The required answer is an exact copy of every entry underneath.
++++++++++++++++++++
-- ==== Sys2Proof/Laws/FrameData.lean ====
section
/-! SUPPORT. What the DMA and exchange engines, binding and the shards leave of the queue, the memory and the flash: each keeps the queue; each keeps the memory and the
flash, or their canonical form. -/

namespace Sys2Proof.Machine

/-! ### Machine/Dma.lean -/

@[simp] theorem noteNext_frame (n : CtxId) (r : Ref) (s : State) :
    (noteNext n r s).pending = s.pending ∧ (noteNext n r s).mem = s.mem ∧ (noteNext n r s).flash = s.flash := by
  unfold noteNext
  (repeat' split) <;> simp

@[simp] theorem takePins_frame (n : CtxId) (thread : Nat) (refs : List Ref) (s : State) :
    (takePins n thread refs s).pending = s.pending ∧ (takePins n thread refs s).mem = s.mem ∧ (takePins n thread refs s).flash = s.flash := by
  unfold takePins
  refine ⟨foldl_pending _ ?_ _ _, foldl_mem _ ?_ _ _, foldl_flash _ ?_ _ _⟩ <;>
  · intro s x
    (repeat' split) <;> simp

@[simp] theorem noteWrote_frame (n : CtxId) (win : Nat) (r : Ref) (s : State) :
    (noteWrote n win r s).pending = s.pending ∧ (noteWrote n win r s).mem = s.mem ∧ (noteWrote n win r s).flash = s.flash := by
  unfold noteWrote
  (repeat' split) <;> simp

@[simp] theorem landWrite_frame (n : CtxId) (win : Nat) (r : Ref) (a : Nat) (bs : List Byte) (s : State) :
    (landWrite n win r a bs s).pending = s.pending ∧ (landWrite n win r a bs s).flash = s.flash := by
  unfold landWrite
  (repeat' split) <;> simp

@[simp] theorem landWrite_memOk (n : CtxId) (win : Nat) (r : Ref) (a : Nat) (bs : List Byte) (s : State) (hm : MemOk s.mem) : MemOk (landWrite n win r a bs s).mem := by
  unfold landWrite
  (repeat' split) <;> simp [hm]

theorem pushBytes_kept (e : EC) (win off : Nat) (land : Option Nat) (bs : List Byte) (s : State) :
    Kept s (pushBytes e win off land bs s) := by
  have key : ∀ t : State, Kept s t → Kept s (match land, winDecl (t.ctx e.n) win with
      | some a, some w => landWrite e.n win ((Ref.ofWord w.dstRef).add off) a bs t
      | _, _ => t) := by
    intro t k
    split
    · exact k.trans ⟨by simp, by simp, fun hm => by simp [hm]⟩
    · exact k
  exact key _ (.modCtx _ _ _)

@[simp] theorem pushBytes_frame (e : EC) (win : Nat) (off : Nat) (land : Option Nat) (bs : List Byte) (s : State) :
    (pushBytes e win off land bs s).pending = s.pending ∧ (pushBytes e win off land bs s).flash = s.flash :=
  ⟨(pushBytes_kept e win off land bs s).1, (pushBytes_kept e win off land bs s).2.1⟩

@[simp] theorem pushBytes_memOk (e : EC) (win off : Nat) (land : Option Nat) (bs : List Byte) (s : State)
    (hm : MemOk s.mem) : MemOk (pushBytes e win off land bs s).mem :=
  (pushBytes_kept e win off land bs s).2.2 hm

@[simp] theorem writeSegs_frame (e : EC) (acc : DmaAcc) (l : List (Seg × Ref)) (bs : List Byte) :
    (writeSegs e acc l bs).s.pending = acc.s.pending ∧ (writeSegs e acc l bs).s.flash = acc.s.flash := by
  induction l generalizing acc bs with
  | nil => exact ⟨rfl, rfl⟩
  | cons x l ih =>
    simp only [writeSegs, ih]
    (repeat' split) <;> simp

@[simp] theorem writeSegs_memOk (e : EC) (acc : DmaAcc) (l : List (Seg × Ref)) (bs : List Byte) (hm : MemOk acc.s.mem) :
    MemOk (writeSegs e acc l bs).s.mem := by
  induction l generalizing acc bs with
  | nil => exact hm
  | cons x l ih =>
    simp only [writeSegs]
    apply ih
    (repeat' split) <;> simp [hm]

@[simp] theorem copyRange_frame (e : EC) (x : DescS) (held : List Byte) (lo hi : Nat) (acc : DmaAcc) :
    (copyRange e x held lo hi acc).1.s.pending = acc.s.pending ∧ (copyRange e x held lo hi acc).1.s.flash = acc.s.flash := by
  simp [copyRange]

@[simp] theorem copyRange_memOk (e : EC) (x : DescS) (held : List Byte) (lo hi : Nat) (acc : DmaAcc) (hm : MemOk acc.s.mem) :
    MemOk (copyRange e x held lo hi acc).1.s.mem := writeSegs_memOk _ _ _ _ hm

@[simp] theorem copyDesc_frame (e : EC) (held seen : List Byte) (acc : DmaAcc) (x : DescS) (i : Nat) :
    (copyDesc e held seen acc x i).s.pending = acc.s.pending ∧ (copyDesc e held seen acc x i).s.flash = acc.s.flash :=
  copyRange_frame _ _ _ _ _ _

@[simp] theorem copyDesc_memOk (e : EC) (held seen : List Byte) (acc : DmaAcc) (x : DescS) (i : Nat) (hm : MemOk acc.s.mem) :
    MemOk (copyDesc e held seen acc x i).s.mem := copyRange_memOk _ _ _ _ _ _ hm

@[simp] theorem copyDescs_frame (e : EC) (held seen : List Byte) (acc : DmaAcc) (xs : List DescS) (i : Nat) :
    (copyDescs e held seen acc xs i).s.pending = acc.s.pending ∧ (copyDescs e held seen acc xs i).s.flash = acc.s.flash := by
  induction xs generalizing held seen acc i with
  | nil => exact ⟨rfl, rfl⟩
  | cons x xs ih => simp [copyDescs, ih]

@[simp] theorem copyDescs_memOk (e : EC) (held seen : List Byte) (acc : DmaAcc) (xs : List DescS) (i : Nat) (hm : MemOk acc.s.mem) :
    MemOk (copyDescs e held seen acc xs i).s.mem := by
  induction xs generalizing held seen acc i with
  | nil => exact hm
  | cons x xs ih => exact ih _ _ _ _ (copyDesc_memOk _ _ _ _ _ _ hm)

theorem walkChecks_kept (ds : List DescR) : ∀ (e : EC) (xs : List DescS) (t : State), walkChecks e ds = .ok (xs, t) →
    t.pending = e.s.pending ∧ t.flash = e.s.flash ∧ (MemOk e.s.mem → MemOk t.mem) := by
  induction ds with
  | nil => intro e xs t h; cases h; exact ⟨rfl, rfl, id⟩
  | cons x ds ih =>
    intro e xs t h
    simp only [walkChecks] at h
    cases hc : descCheck e x with
    | error f => rw [hc] at h; exact nomatch h
    | ok d =>
      rw [hc] at h
      simp only [Except.bind, bind] at h
      split at h
      · exact nomatch h
      rename_i hy
      cases h
      have k := ih _ _ _ hy
      split at k
      · exact ⟨k.1.trans (State.writeAll_frame _ _).1, k.2.1.trans (State.writeAll_frame _ _).2, fun hm => k.2.2 (State.writeAll_memOk _ _ hm)⟩
      · exact k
++++++++++++++++++++
REPLY
-- ==== Sys2Proof/Laws/FrameData.lean ====
section
/-! SUPPORT. What the DMA and exchange engines, binding and the shards leave of the queue, the memory and the flash: each keeps the queue; each keeps the memory and the
flash, or their canonical form. -/

namespace Sys2Proof.Machine

/-! ### Machine/Dma.lean -/

@[simp] theorem noteNext_frame (n : CtxId) (r : Ref) (s : State) :
    (noteNext n r s).pending = s.pending ∧ (noteNext n r s).mem = s.mem ∧ (noteNext n r s).flash = s.flash := by
  unfold noteNext
  (repeat' split) <;> simp

@[simp] theorem takePins_frame (n : CtxId) (thread : Nat) (refs : List Ref) (s : State) :
    (takePins n thread refs s).pending = s.pending ∧ (takePins n thread refs s).mem = s.mem ∧ (takePins n thread refs s).flash = s.flash := by
  unfold takePins
  refine ⟨foldl_pending _ ?_ _ _, foldl_mem _ ?_ _ _, foldl_flash _ ?_ _ _⟩ <;>
  · intro s x
    (repeat' split) <;> simp

@[simp] theorem noteWrote_frame (n : CtxId) (win : Nat) (r : Ref) (s : State) :
    (noteWrote n win r s).pending = s.pending ∧ (noteWrote n win r s).mem = s.mem ∧ (noteWrote n win r s).flash = s.flash := by
  unfold noteWrote
  (repeat' split) <;> simp

@[simp] theorem landWrite_frame (n : CtxId) (win : Nat) (r : Ref) (a : Nat) (bs : List Byte) (s : State) :
    (landWrite n win r a bs s).pending = s.pending ∧ (landWrite n win r a bs s).flash = s.flash := by
  unfold landWrite
  (repeat' split) <;> simp

@[simp] theorem landWrite_memOk (n : CtxId) (win : Nat) (r : Ref) (a : Nat) (bs : List Byte) (s : State) (hm : MemOk s.mem) : MemOk (landWrite n win r a bs s).mem := by
  unfold landWrite
  (repeat' split) <;> simp [hm]

theorem pushBytes_kept (e : EC) (win off : Nat) (land : Option Nat) (bs : List Byte) (s : State) :
    Kept s (pushBytes e win off land bs s) := by
  have key : ∀ t : State, Kept s t → Kept s (match land, winDecl (t.ctx e.n) win with
      | some a, some w => landWrite e.n win ((Ref.ofWord w.dstRef).add off) a bs t
      | _, _ => t) := by
    intro t k
    split
    · exact k.trans ⟨by simp, by simp, fun hm => by simp [hm]⟩
    · exact k
  exact key _ (.modCtx _ _ _)

@[simp] theorem pushBytes_frame (e : EC) (win : Nat) (off : Nat) (land : Option Nat) (bs : List Byte) (s : State) :
    (pushBytes e win off land bs s).pending = s.pending ∧ (pushBytes e win off land bs s).flash = s.flash :=
  ⟨(pushBytes_kept e win off land bs s).1, (pushBytes_kept e win off land bs s).2.1⟩

@[simp] theorem pushBytes_memOk (e : EC) (win off : Nat) (land : Option Nat) (bs : List Byte) (s : State)
    (hm : MemOk s.mem) : MemOk (pushBytes e win off land bs s).mem :=
  (pushBytes_kept e win off land bs s).2.2 hm

@[simp] theorem writeSegs_frame (e : EC) (acc : DmaAcc) (l : List (Seg × Ref)) (bs : List Byte) :
    (writeSegs e acc l bs).s.pending = acc.s.pending ∧ (writeSegs e acc l bs).s.flash = acc.s.flash := by
  induction l generalizing acc bs with
  | nil => exact ⟨rfl, rfl⟩
  | cons x l ih =>
    simp only [writeSegs, ih]
    (repeat' split) <;> simp

@[simp] theorem writeSegs_memOk (e : EC) (acc : DmaAcc) (l : List (Seg × Ref)) (bs : List Byte) (hm : MemOk acc.s.mem) :
    MemOk (writeSegs e acc l bs).s.mem := by
  induction l generalizing acc bs with
  | nil => exact hm
  | cons x l ih =>
    simp only [writeSegs]
    apply ih
    (repeat' split) <;> simp [hm]

@[simp] theorem copyRange_frame (e : EC) (x : DescS) (held : List Byte) (lo hi : Nat) (acc : DmaAcc) :
    (copyRange e x held lo hi acc).1.s.pending = acc.s.pending ∧ (copyRange e x held lo hi acc).1.s.flash = acc.s.flash := by
  simp [copyRange]

@[simp] theorem copyRange_memOk (e : EC) (x : DescS) (held : List Byte) (lo hi : Nat) (acc : DmaAcc) (hm : MemOk acc.s.mem) :
    MemOk (copyRange e x held lo hi acc).1.s.mem := writeSegs_memOk _ _ _ _ hm

@[simp] theorem copyDesc_frame (e : EC) (held seen : List Byte) (acc : DmaAcc) (x : DescS) (i : Nat) :
    (copyDesc e held seen acc x i).s.pending = acc.s.pending ∧ (copyDesc e held seen acc x i).s.flash = acc.s.flash :=
  copyRange_frame _ _ _ _ _ _

@[simp] theorem copyDesc_memOk (e : EC) (held seen : List Byte) (acc : DmaAcc) (x : DescS) (i : Nat) (hm : MemOk acc.s.mem) :
    MemOk (copyDesc e held seen acc x i).s.mem := copyRange_memOk _ _ _ _ _ _ hm

@[simp] theorem copyDescs_frame (e : EC) (held seen : List Byte) (acc : DmaAcc) (xs : List DescS) (i : Nat) :
    (copyDescs e held seen acc xs i).s.pending = acc.s.pending ∧ (copyDescs e held seen acc xs i).s.flash = acc.s.flash := by
  induction xs generalizing held seen acc i with
  | nil => exact ⟨rfl, rfl⟩
  | cons x xs ih => simp [copyDescs, ih]

@[simp] theorem copyDescs_memOk (e : EC) (held seen : List Byte) (acc : DmaAcc) (xs : List DescS) (i : Nat) (hm : MemOk acc.s.mem) :
    MemOk (copyDescs e held seen acc xs i).s.mem := by
  induction xs generalizing held seen acc i with
  | nil => exact hm
  | cons x xs ih => exact ih _ _ _ _ (copyDesc_memOk _ _ _ _ _ _ hm)

theorem walkChecks_kept (ds : List DescR) : ∀ (e : EC) (xs : List DescS) (t : State), walkChecks e ds = .ok (xs, t) →
    t.pending = e.s.pending ∧ t.flash = e.s.flash ∧ (MemOk e.s.mem → MemOk t.mem) := by
  induction ds with
  | nil => intro e xs t h; cases h; exact ⟨rfl, rfl, id⟩
  | cons x ds ih =>
    intro e xs t h
    simp only [walkChecks] at h
    cases hc : descCheck e x with
    | error f => rw [hc] at h; exact nomatch h
    | ok d =>
      rw [hc] at h
      simp only [Except.bind, bind] at h
      split at h
      · exact nomatch h
      rename_i hy
      cases h
      have k := ih _ _ _ hy
      split at k
      · exact ⟨k.1.trans (State.writeAll_frame _ _).1, k.2.1.trans (State.writeAll_frame _ _).2, fun hm => k.2.2 (State.writeAll_memOk _ _ hm)⟩
      · exact k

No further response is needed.